The polymer coating 200 may be made from or include a biodegradable
or biocompatible polymer and/or may include a drug, for example, in
a formulation. Moreover, the polymer coating 200 may be in the form
of a fiber mesh. The polymer coating 200 may be applied by, for
example, electrospinning, physical vapor deposition (PVD), chemical
vapor deposition (CVD), thermal evaporation, sputtering, spray
coating, dip-coating or other methods known in the art. The polymer
coating 200 may be applied to all or a portion of the stent 100 in
a continuous or non-continuous manner, and may or may not embed the
stent 100. In one embodiment, the polymer coating 200 may be
applied or extends in a gap between adjacent windings 115 and/or in
a gap formed by a cell 117. The elastic range of the polymer
coating 200 (e.g., mesh of fibers) is preferably sufficient to
allow expansion of the stent 100 and maximal bending during and
after implantation without reaching the elastic limit. Further, the
polymer coating 200 may be substantially porous such that blood
flow and nutrient flow is permitted therethrough or the polymer
coating 200 may be applied to the stent 100 in a manner permitting
the stent 100 to be a substantially porous structure (i.e., not
fluid-tight). The porosity value of the polymer coating 200 is
substantially greater than that of a graft material used in graft
or stent-graft devices which are substantially fluid-tight.
Alternatively, the material of the polymer coating 200 may be
entirely non-porous, but may be made (e.g., punctured) to include
openings for blood and nutrient flow and/or side branch access, for
example.
[0118] In one embodiment, the polymer coating 200 may be formed as
a continuous sheet of polymer material over the stent 100. The
continuous sheet may be a porous sheet enveloping an outer surface
of the stent or embedding the stent therein. The polymer coating
200 may be made porous through pores and/or fenestrations formed on
the continuous sheet. The pores and/or fenestrations may or may not
be irregularly shaped, and may or may not be uniformly distributed
throughout the stent 100. The pores and/or fenestrations may be
formed on portions of the continuous sheet which do not envelop or
embed the structural components (e.g., struts 120 and loops 125) of
the stent 100. The size of the pores may be in a range of 2.0 to
500 microns, and the size of the fenestrations may be larger than
the pores. In another embodiment, the polymer coating 200 may be a
mesh of fibers having a porous structure permitting fluid flow
therethrough. The mesh of fibers may themselves be porous or may be
arranged at variable distances (e.g., interstices) to provide for
the non-fluid tight stent 100 having sides that allow fluid flow
(i.e, fluid flow through the cylindrical envelope of the stent).

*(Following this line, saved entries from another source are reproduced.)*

-- ==== Sys2Proof/Machine/Aead.lean ====
section
/-! DEFINITION. The SC and AEAD units (43_aead.md): the four handle constructors, the Poly1305 AEAD
composer and its seven commands. -/

namespace Sys2Proof.Machine

/-! ### Stream-cipher handles -/

/-- `SCInit(h, cipher, nlen)` (R201): the source window holds the 32-byte key, then the nonce. -/
def execScInit (cipher : Cipher) (nlen : Nat) (h : Ctx) (src slen : Word) (s : State) :
    Host.Outcome State Fault Refusal :=
  command s [s.noCtx h, (slen.toNat != 32 + nlen, .construct), s.offRange src slen]
    (let X := s.source src slen
     .next ((s.setSc h ⟨true, cipher,
      scFresh cipher (slice X 0 32) (slice X 32 (32 + nlen))⟩).finish 0))

/-- `SC.INIT.CC20` (R213). -/
def execScInitCc20 (h : Ctx) (src slen : Word) (s : State) : Host.Outcome State Fault Refusal :=
  execScInit .chacha20 12 h src slen s

/-- `SC.INIT.SS20` (R214). -/
def execScInitSs20 (h : Ctx) (src slen : Word) (s : State) : Host.Outcome State Fault Refusal :=
  execScInit .salsa20 8 h src slen s

/-- `SC.INIT.XCC20` (R215). -/
def execScInitXcc20 (h : Ctx) (src slen : Word) (s : State) : Host.Outcome State Fault Refusal :=
  execScInit .xchacha20 24 h src slen s

/-- `SC.INIT.XSS20` (R216). -/
def execScInitXss20 (h : Ctx) (src slen : Word) (s : State) : Host.Outcome State Fault Refusal :=
  execScInit .xsalsa20 24 h src slen s

/-! ### The composer -/

/-- `0^(16 - k)`, k = n mod 16, or nothing when `n` is a multiple of 16 (R204, R209). -/
def pad16 (n : Nat) : List Byte := if n % 16 = 0 then [] else zeros (16 - n % 16)

/-- `FinalizeAD(x)` (R204). -/
def AeadCtx.finalizeAD (x : AeadCtx) : AeadCtx :=
  if x.stage.beforeData then
    { x with poly := x.poly.write (pad16 x.adLen.toNat), stage := .data }
  else x

/-- The associated data of one `AEAD.WRAD` (R206). -/
def AeadCtx.writeAD (x : AeadCtx) (X : List Byte) : AeadCtx :=
  { x with
    poly := x.poly.write X
    adLen := x.adLen + BitVec.ofNat 64 X.length
    stage := .associatedData }

/-- Ciphertext goes into the running hash and its length into the counter (R207, R208). -/
def AeadCtx.hashCiphertext (x : AeadCtx) (Y : List Byte) : AeadCtx :=
  { x with poly := x.poly.write Y, ctLen := x.ctLen + BitVec.ofNat 64 Y.length }

/-- `AEAD.ENC` on a context: the ciphertext is hashed, never the plaintext (R207). -/
def AeadCtx.encrypt (bs : Nat) (x : AeadCtx) (X : List Byte) : AeadCtx × List Byte :=
  let y := scXor bs x.sigma X
  ({ x.finalizeAD.hashCiphertext y.2 with sigma := y.1 }, y.2)

/-- `AEAD.DEC` on a context: the ciphertext is hashed as given, before it is inverted (R208). -/
def AeadCtx.decrypt (bs : Nat) (x : AeadCtx) (X : List Byte) : AeadCtx × List Byte :=
  let y := scXor bs x.sigma X
  ({ x.finalizeAD.hashCiphertext X with sigma := y.1 }, y.2)

/-- The tag `AeadTag(x)` returns (R209): both lengths follow the padded ciphertext. -/
def AeadCtx.tag (x : AeadCtx) : List Byte :=
  let y := x.finalizeAD
  ((y.poly.write (pad16 y.ctLen.toNat)).write
    (toLE y.adLen.toNat 8 ++ toLE y.ctLen.toNat 8)).final

/-- An AEAD context after `FIN` or `VFY` (R209, R36): valid, in stage Done, its `poly` consumed,
every other field unspecified (U4; log 5). -/
def consumedAead (event : Nat) (c : Ctx) : AeadCtx :=
  let x := Config.staleAead event c.toNat
  { x with valid := true, stage := .done, poly := { x.poly with valid := false } }

/-- What is left of a handle that `AEAD.INIT` took (R205, U1; log 5). -/
def consumedSc (event : Nat) (h : Ctx) : ScCtx :=
  { Config.staleSc event h.toNat with valid := false }

/-- The usage check of every AEAD command but `WRAD` and `ENCSZ`: no instance, or stage Done
(R203). -/
def AeadCtx.finished (x : AeadCtx) : Bool × Err := (!x.valid || x.stage == .done, .usage)

/-- `AEAD.INIT` (R205), with the key derivation of R202. -/
def execAeadInit (c h : Ctx) (s : State) : Host.Outcome State Fault Refusal :=
  let x := s.scAt h
  let n := s.par.streamBlock x.cipher
  let y := scXor n x.sigma (zeros n)
  command s [s.noCtx c, s.noCtx h, (!x.valid, .usage), (n < 32, .construct)]
    (.next (((s.setAead c
      { valid := true, cipher := x.cipher, sigma := y.1,
        poly := P13State.load (slice y.2 0 32) s.junkBuffer, stage := .init,
        adLen := 0, ctLen := 0 }).setSc h (consumedSc s.fresh h)).tick.finish 0))

/-- `AEAD.WRAD` (R206). -/
def execAeadWrad (c : Ctx) (src slen : Word) (s : State) : Host.Outcome State Fault Refusal :=
  let x := s.aeadAt c
  command s
    [s.noCtx c, (!x.valid || !x.stage.beforeData, .usage),
      (2 ^ 64 ≤ x.adLen.toNat + slen.toNat, .capacity), s.offRange src slen]
    (.next ((s.setAead c (x.writeAD (s.source src slen))).finish 0))

/-- The checks of `AEAD.ENC` and `AEAD.DEC` (R207, R208). -/
def State.aeadDataChecks (s : State) (c : Ctx) (src slen dst dcap : Word) : List (Bool × Err) :=
  [s.noCtx c, (s.aeadAt c).finished, (dcap.toNat < slen.toNat, .capacity),
    (2 ^ 64 ≤ (s.aeadAt c).ctLen.toNat + slen.toNat, .capacity)] ++
    s.windowChecks src slen dst dcap

/-- `AEAD.ENC` (R207). -/
def execAeadEnc (c : Ctx) (src slen dst dcap : Word) (s : State) :
    Host.Outcome State Fault Refusal :=
  let x := s.aeadAt c
  let y := x.encrypt (s.par.streamBlock x.cipher) (s.source src slen)
  command s (s.aeadDataChecks c src slen dst dcap) (.next ((s.setAead c y.1).output dst y.2))

/-- `AEAD.DEC` (R208). -/
def execAeadDec (c : Ctx) (src slen dst dcap : Word) (s : State) :
    Host.Outcome State Fault Refusal :=
  let x := s.aeadAt c
  let y := x.decrypt (s.par.streamBlock x.cipher) (s.source src slen)
  command s (s.aeadDataChecks c src slen dst dcap) (.next ((s.setAead c y.1).output dst y.2))

/-- `AEAD.FIN` (R210). -/
def execAeadFin (c : Ctx) (dst dcap : Word) (s : State) : Host.Outcome State Fault Refusal :=
  let x := s.aeadAt c
  command s [s.noCtx c, x.finished, (dcap.toNat < 16, .capacity), s.offRange dst dcap]
    (.next ((s.setAead c (consumedAead s.fresh c)).tick.output dst x.tag))

/-- `AEAD.VFY` (R211): a mismatch is a result, not an error (60_exceptions.md R297). -/
def execAeadVfy (c : Ctx) (src slen : Word) (s : State) : Host.Outcome State Fault Refusal :=
  let x := s.aeadAt c
  command s [s.noCtx c, x.finished, (slen.toNat != 16, .capacity), s.offRange src slen]
    (.next ((s.setAead c (consumedAead s.fresh c)).tick.finish
      (if tagsAgree x.tag (s.source src slen) then 1 else 0)))

/-- `AEAD.ENCSZ` (R212). -/
def execAeadEncsz (c : Ctx) (slen : Word) (s : State) : Host.Outcome State Fault Refusal :=
  command s [s.noCtx c, (!(s.aeadAt c).valid, .usage)] (.next (s.finish slen.toNat))

end Sys2Proof.Machine
end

The polymer may interconnect adjacent helical windings of the
stent, whether or not such adjacent windings of the backbone of the
stent are unconnected or connected in the longitudinal direction by
flexible connectors. In any of the above embodiments, the polymer
may interconnect one or a plurality of windings of the stent. In
some embodiments, the polymer interconnects every winding of the
stent. The polymer coating 200 may be easily pierced, by for
example a catheter or guidewire tip, to allow for side branch
access. The polymer coating 200 may be applied in-between
structural portions of the stent 100 and/or may be coated onto the
structural portions of the stent 100 such as coated onto the stent
struts. One skilled in the art recognizes methods of coating, e.g.,
as described in U.S. Pat. No. 7,959,664 entitled "Flat Process of
Drug Coating for Stents" the entire contents of which are
incorporated herein by reference.
[0119] The stent of the invention may be formed from metals,
polymers, other flexible materials and/or other biocompatible
materials. The stent may be constructed of stainless steel, cobalt
chromium ("CoCr"), platinum chromium, NiTinol ("NiTi") or other
known materials or alloys. The stent pattern or design as described
herein may be etched or laser cut into a flat metal ribbon or a
flat panel. Alternately, the stent may be made from a tube wherein
the stent pattern or design has been etched or laser cut into it.

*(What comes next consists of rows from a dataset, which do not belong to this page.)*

-- ==== Sys2Proof/Certificates/Slice0/Obligations.lean ====
section
/-! DEFINITION. The statements for the provers. A rule is named as R<n>; its file is in
OBLIGATIONS.json. Where a statement says `exec i s = .next t` with `t` written as updates of `s`,
the updates are the whole effect: every part of the state they do not write is unchanged. -/

open Sys2Proof Sys2Proof.Machine

/-! ### Encoding -/

/-- Decoding the words of a command gives the command back, with every operand at every value its
field admits (R91, R92, R94). -/
def Obligations.DecodeInvertsEncode : Prop :=
  ∀ i : Instr, decode (encode i) = .ok i

/-- A descriptor the decoder accepts is the words of the command it reads: every descriptor has at
most one meaning and no bit of it is dropped (R95). -/
def Obligations.EncodeInvertsDecode : Prop :=
  ∀ (d : Descriptor) (i : Instr), decode d = .ok i → encode i = d

/-- Words written out in 95_test_vectors.md section 3 and in R98 decode to the commands they are
listed under, one of each unit. -/
def Obligations.SpecWordsDecode : Prop :=
  decode ⟨0x10000100, 0, 5, 0, 0, 8⟩ = .ok (.padszP7 5 8) ∧
  decode ⟨0x20000100, 0x10, 4, 0, 0, 0⟩ = .ok (.cbcInit 0 .pkcs7 0x10 4) ∧
  decode ⟨0x32000000, 0x120, 0x22, 0, 0, 0⟩ = .ok (.p13Write 0 0x120 34) ∧
  decode ⟨0x40100000, 0x300, 0x2c, 0, 0, 0⟩ = .ok (.scInitCc20 1 0x300 44) ∧
  decode ⟨0x50210000, 0, 0, 0, 0, 0⟩ = .ok (.aeadInit 2 1) ∧
  decode ⟨0x62000000, 0x150, 4, 0x200, 4, 0⟩ = .ok (.ascEnc 0 0x150 4 0x200 4) ∧
  decode ⟨0x70200100, 0, 0, 0, 0, 0x14⟩ = .ok (.ashInitXof 2 20)

/-- What the decoder refuses is illegal: the step raises `E_ILLEGAL` and changes nothing else. So are, by
name, reserved bits, reserved units, unlisted operations, unlisted variants, and a non-zero field
that the command's format does not use (steps (1) to (3) of R95, R92, R96, R281). -/
def Obligations.ReservedEncodingsAreIllegal : Prop :=
  ∀ (d : Descriptor) (s : State) (rest : List HostAction),
    s.inputs = .command d :: rest →
    ((∃ e, decode d = .error e) ∨ d.rsv ≠ 0 ∨ d.unit = 0 ∨ 8 ≤ d.unit ∨
      (d.unit = 1 ∧ (3 ≤ d.op ∨ 3 ≤ d.var)) ∨
      (d.unit = 2 ∧ (4 ≤ d.op ∨ (d.op = 0 ∧ 3 ≤ d.var) ∨ (d.op ≠ 0 ∧ d.var ≠ 0))) ∨
      (d.unit = 3 ∧ (6 ≤ d.op ∨ d.var ≠ 0)) ∨
      (d.unit = 4 ∧ (1 ≤ d.op ∨ 4 ≤ d.var)) ∨
      (d.unit = 5 ∧ (7 ≤ d.op ∨ d.var ≠ 0)) ∨
      (d.unit = 6 ∧ (8 ≤ d.op ∨ (d.op = 0 ∧ 3 ≤ d.var) ∨ (d.op ≠ 0 ∧ d.var ≠ 0))) ∨
      (d.unit = 7 ∧ (5 ≤ d.op ∨ (d.op = 0 ∧ 2 ≤ d.var) ∨ (d.op ≠ 0 ∧ d.var ≠ 0))) ∨
      (d.ctx ≠ 0 ∧ d.unit = 1) ∨
      (d.ctx2 ≠ 0 ∧ (d.unit, d.op) ∉ [(3, 1), (3, 5), (5, 0), (6, 7), (7, 4)]) ∨
      (d.w1 ≠ 0 ∧ (d.unit, d.op) ∉ [(1, 1), (1, 2), (2, 0), (2, 2), (2, 3), (3, 0), (3, 2), (4, 0),
        (5, 1), (5, 2), (5, 3), (5, 5), (6, 0), (6, 1), (6, 2), (6, 3), (6, 5), (7, 1)]) ∨
      (d.w2 ≠ 0 ∧ (d.unit, d.op) ∉ [(1, 0), (1, 1), (1, 2), (2, 0), (2, 1), (2, 2), (2, 3), (3, 0),
        (3, 2), (4, 0), (5, 1), (5, 2), (5, 3), (5, 5), (5, 6), (6, 0), (6, 1), (6, 2), (6, 3), (6, 5),
        (6, 6), (7, 1)]) ∨
      ((d.w3 ≠ 0 ∨ d.w4 ≠ 0) ∧ (d.unit, d.op) ∉ [(1, 1), (1, 2), (2, 2), (2, 3), (3, 3), (3, 4),
        (5, 2), (5, 3), (5, 4), (6, 2), (6, 3), (6, 4), (7, 2), (7, 3)]) ∨
      (d.w5 ≠ 0 ∧ (d.unit, d.op) ∉ [(1, 0), (1, 1)] ∧ (d.unit, d.op, d.var) ≠ (7, 0, 1))) →
    step s = .next { s with inputs := rest, status := 1, result := 0 }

In either case, the stent will have a pattern resembling the
embodiments described herein. It is also contemplated that the
stent may be formed from helically winding a flat strip or wire
having the stent pattern or design described herein. In one
embodiment, the invention contemplates wrapping or embedding the
stent with a biocompatible polymer such that the polymer may
structurally support the stent but does not limit longitudinal
and/or twisting movement of the stent, thereby forming a stent with
high radial strength and high longitudinal (i.e., lengthwise)
flexibility.
[0120] In one embodiment, the stent of the invention is a hybrid
stent where the radial (tubular/helical/spiral) structure is
provided by a metallic backbone of the main stent component, and
the longitudinal structure is provided by a polymer mesh. The
metallic backbone may be made of CoCr. The polymer mesh may be a
biodegradable polymer mesh of fibers comprising
DL-lactide/glycolide copolymer (PDLG) and poly-DL-lactide (PLC).
The polymer mesh provides a mechanical role, namely, to
structurally supports the longitudinal structure of the stent. In
addition, the mesh may provide a functional role, such as to
provide a controlled drug elution bed, thereby resulting in drug
eluting stent (DES). The biodegradable polymer mesh may be
electrospun over the metallic backbone of the stent.

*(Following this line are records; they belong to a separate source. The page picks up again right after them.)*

theorem command_badBlockSize (h : imm.toNat < 1 ∨ 255 < imm.toNat) :
    command s (badBlockSize imm :: rest) body = .next (s.raise .capacity) := by
  rw [badBlockSize_eq, decide_eq_true h, command_failed]

end BlockSize

/-- Settles O23: the words are those the commands encode to, and past the check of the block size
only `PADSZ.Z` has an error left. -/
theorem padszAnswers : Obligations.PadszAnswers := by
  refine ⟨fun d slen imm => ?words, fun slen imm s => ⟨fun hlo hhi => ?size, fun hbad =>
    ⟨command_badBlockSize _ hbad, command_badBlockSize _ hbad, command_badBlockSize _ hbad⟩⟩⟩
  case words =>
    simp only [decode_eq_ok_iff_encode, eq_comm (a := d)]
    exact ⟨.rfl, .rfl, .rfl⟩
  case size =>
    refine ⟨fun hlt => (command_goodBlockSize _ hlo hhi).trans ?room, fun heq =>
      (command_goodBlockSize _ hlo hhi).trans ?full, fun hlong =>
      (command_goodBlockSize _ hlo hhi).trans ?long, command_goodBlockSize _ hlo hhi,
      command_goodBlockSize _ hlo hhi⟩
    case room => simp [padSize, hlt, hlt.not_gt]
    case full => simp [padSize, heq]
    case long => simp [hlong]

/-! ### PAD -/

section Pad

variable {sch : Scheme} {tooLong : Prop} [Decidable tooLong] {src slen dst dcap imm : Word}
  {s : State}

/-- The checks of its own that `PAD.*` makes are all of sizes. -/
theorem firstError_pad :
    firstError [badBlockSize imm, (decide tooLong, .capacity),
        (decide (dcap.toNat < imm.toNat), .capacity)] =
      if imm.toNat < 1 ∨ 255 < imm.toNat ∨ dcap.toNat < imm.toNat ∨ tooLong
      then some .capacity else none := by
  simp [badBlockSize_eq, ite_or, or_comm (b := tooLong)]

theorem execPad_short (h : imm.toNat < 1 ∨ 255 < imm.toNat ∨ dcap.toNat < imm.toNat ∨ tooLong) :
    execPad sch (decide tooLong) src slen dst dcap imm s = .next (s.raise .capacity) :=
  command_own_failed _ _ (firstError_pad.trans (if_pos h))

theorem execPad_fits (h : ¬(imm.toNat < 1 ∨ 255 < imm.toNat ∨ dcap.toNat < imm.toNat ∨ tooLong))
    (hw : s.windowsOk src slen dst dcap)
    (hlen : (pad sch (s.source src slen) imm.toNat).length = imm.toNat) :
    execPad sch (decide tooLong) src slen dst dcap imm s =
      .next ((s.writeBytes dst (pad sch (s.source src slen) imm.toNat)).finish imm.toNat) := by
  rw [← State.output_of_length s dst hlen]
  exact command_windows_passed _ (firstError_pad.trans (if_neg h)) hw

end Pad

/-- Settles O24: the checks are of sizes, and a padded block has `IMM` bytes. -/
theorem padAnswers : Obligations.PadAnswers := by
  intro src slen dst dcap imm s
  refine ⟨fun hlo hhi hroom hw => ⟨fun hle => ?full, fun hlt => ⟨?pkcs7, ?iso⟩⟩,
    fun h => execPad_short h, fun h => ⟨execPad_short h, execPad_short h⟩⟩
  case full =>
    refine (execPad_fits (by omega) hw (pad_zero_length _ _ (by simpa using hle))).trans ?_
    simp [pad, zeros, State.source_eq]
  case pkcs7 | iso =>
    refine (execPad_fits (by omega) hw (pad_length _ _ _ (by simpa using hlt))).trans ?_
    simp [pad, zeros, State.source_eq]

/-! ### UNPAD -/

theorem execUnpad_passed (sch : Scheme) {src slen dst dcap : Word} {s : State}
    (hw : s.windowsOk src slen dst dcap) :
    execUnpad sch src slen dst dcap s =
      .next (s.lateOutput dst dcap (unpad sch (s.readBytes src slen.toNat))) :=
  command_windows_passed (own := []) _ rfl hw

/-- Settles O25: past the windows all three commands end as `lateOutput` does. -/
theorem unpadAnswers : Obligations.UnpadAnswers := by
  intro sch i src slen dst dcap s hi hw
  have hend : ∀ U, unpad sch (s.readBytes src slen.toNat) = U →
      exec i s = .next (s.lateOutput dst dcap U) := by
    rintro _ rfl
    simp only [Prod.mk.injEq] at hi
    rcases hi with ⟨rfl, rfl⟩ | ⟨rfl, rfl⟩ | ⟨rfl, rfl⟩ <;> exact execUnpad_passed _ hw
  refine ⟨fun U hU hfits => ?fits, fun U hU hlong => ⟨_, hend _ hU, ?long⟩,
    fun hU => ⟨_, hend _ hU, rfl, rfl⟩⟩
  case fits => rw [hend _ hU, State.lateOutput, if_neg (by omega), State.output_eq]
  case long =>
    rw [State.lateOutput, if_pos hlong]
    exact ⟨rfl, rfl⟩

end Sys2Proof.Machine
end

section
/-! The CBC unit (41_cbc.md): what `CBC.INIT` and `CBC.ENCSZ` answer (R141 to R144), the length of a
ciphertext (R143), and the laws of the chain (R149). -/

namespace Sys2Proof.Machine

/-! ### Sizes -/

theorem padSize_usedOf {bs : Nat} (hbs : 1 ≤ bs) (sch : Scheme) (n : Nat) :
    padSize sch (usedOf n bs) bs = if sch = .zero ∧ bs ∣ n then 0 else bs := by
  cases sch
  case zero =>
    have hlt : n % bs < bs := Nat.mod_lt n hbs
    by_cases h : n % bs = 0 <;> simp [padSize, usedOf, Nat.dvd_iff_mod_eq_zero, h, hlt]
  case pkcs7 => simp [padSize]
  case iso7816 => simp [padSize]

/-- The size of a ciphertext: the whole blocks of the plaintext, and one more unless the scheme is
Zero and there is no remainder (R143). -/
theorem encSize_eq {bs : Nat} (hbs : 1 ≤ bs) (sch : Scheme) (n : Nat) :
    encSize sch n bs = n / bs * bs + if sch = .zero ∧ bs ∣ n then 0 else bs := by
  rw [encSize, padSize_usedOf hbs, Nat.div_mul_self_eq_mod_sub_self]

theorem dvd_encSize {bs : Nat} (hbs : 1 ≤ bs) (sch : Scheme) (n : Nat) : bs ∣ encSize sch n bs := by
  rw [encSize_eq hbs]
  refine Nat.dvd_add (Nat.dvd_mul_left ..) ?_
  split
  · exact Nat.dvd_zero bs
  · exact Nat.dvd_refl bs

/-- Settles O32: a ciphertext has `encSize` bytes, and `encSize` counts blocks. -/
theorem cbcCiphertextLength : Obligations.CbcCiphertextLength := by
  intro c bs sch iv P hbs _
  refine ⟨cbcEncrypt_length .., dvd_encSize hbs .., fun hsch => ?padded, fun hsch hdvd => ?whole⟩
  case padded =>
    have hsize : encSize sch P.length bs = P.length / bs * bs + bs := by simp [encSize_eq hbs, hsch]
    rw [hsize]
    refine ⟨?_, fun hdvd => by rw [Nat.div_mul_cancel hdvd]⟩
    rw [← Nat.succ_mul]
    exact Nat.lt_mul_of_div_lt (Nat.lt_succ_self _) hbs
  case whole => simp [encSize_eq hbs, hsch, hdvd, Nat.div_mul_cancel hdvd]

/-! ### The plaintext blocks -/

theorem flatten_map_slice (bs k : Nat) (X : List Byte) :
    ((List.range k).map fun i => slice X (i * bs) (i * bs + bs)).flatten = X.take (k * bs) := by
  induction k with
  | zero => simp
  | succ k ih =>
    rw [List.range_succ, List.map_append, List.flatten_append, ih, Nat.succ_mul, List.take_add]
    simp [slice]

theorem flatten_wholeBlocks (bs : Nat) (X : List Byte) :
    (wholeBlocks bs X).flatten = X.take (X.length - X.length % bs) := by
  rw [wholeBlocks, flatten_map_slice, Nat.div_mul_self_eq_mod_sub_self]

[0121] The stent of the invention may be balloon expandable or
self-expanding. When a balloon-expandable stent system is used to
deliver the stent, the stent is crimped on a balloon at the distal
end of a catheter assembly which is then delivered to the
implantation site, for example a coronary artery, using techniques
well-known in the field of interventional cardiology. The balloon
is then inflated, radially applying a force inside the stent and
the stent is expanded to its working diameter. Alternatively, the
stent may be self-expanding in which case the stent is held in a
restricted diameter before and during delivery to the implantation
site using mechanical means, for example a sleeve. When the stent
is positioned in the implantation site, the sleeve is removed and
the stent expands to its working diameter.
[0122] The stent may be arranged to provide a cellular stent
design, where the cells are formed between the first and second
bands, between a helical band and a circumferential end band,
and/or between first and second circumferential end bands. Example
designs are described in, but not limited to, U.S. Pat. No.
6,723,119, which is incorporated herein in toto, by reference.
Another example design is a stent pattern described in U.S. Pat.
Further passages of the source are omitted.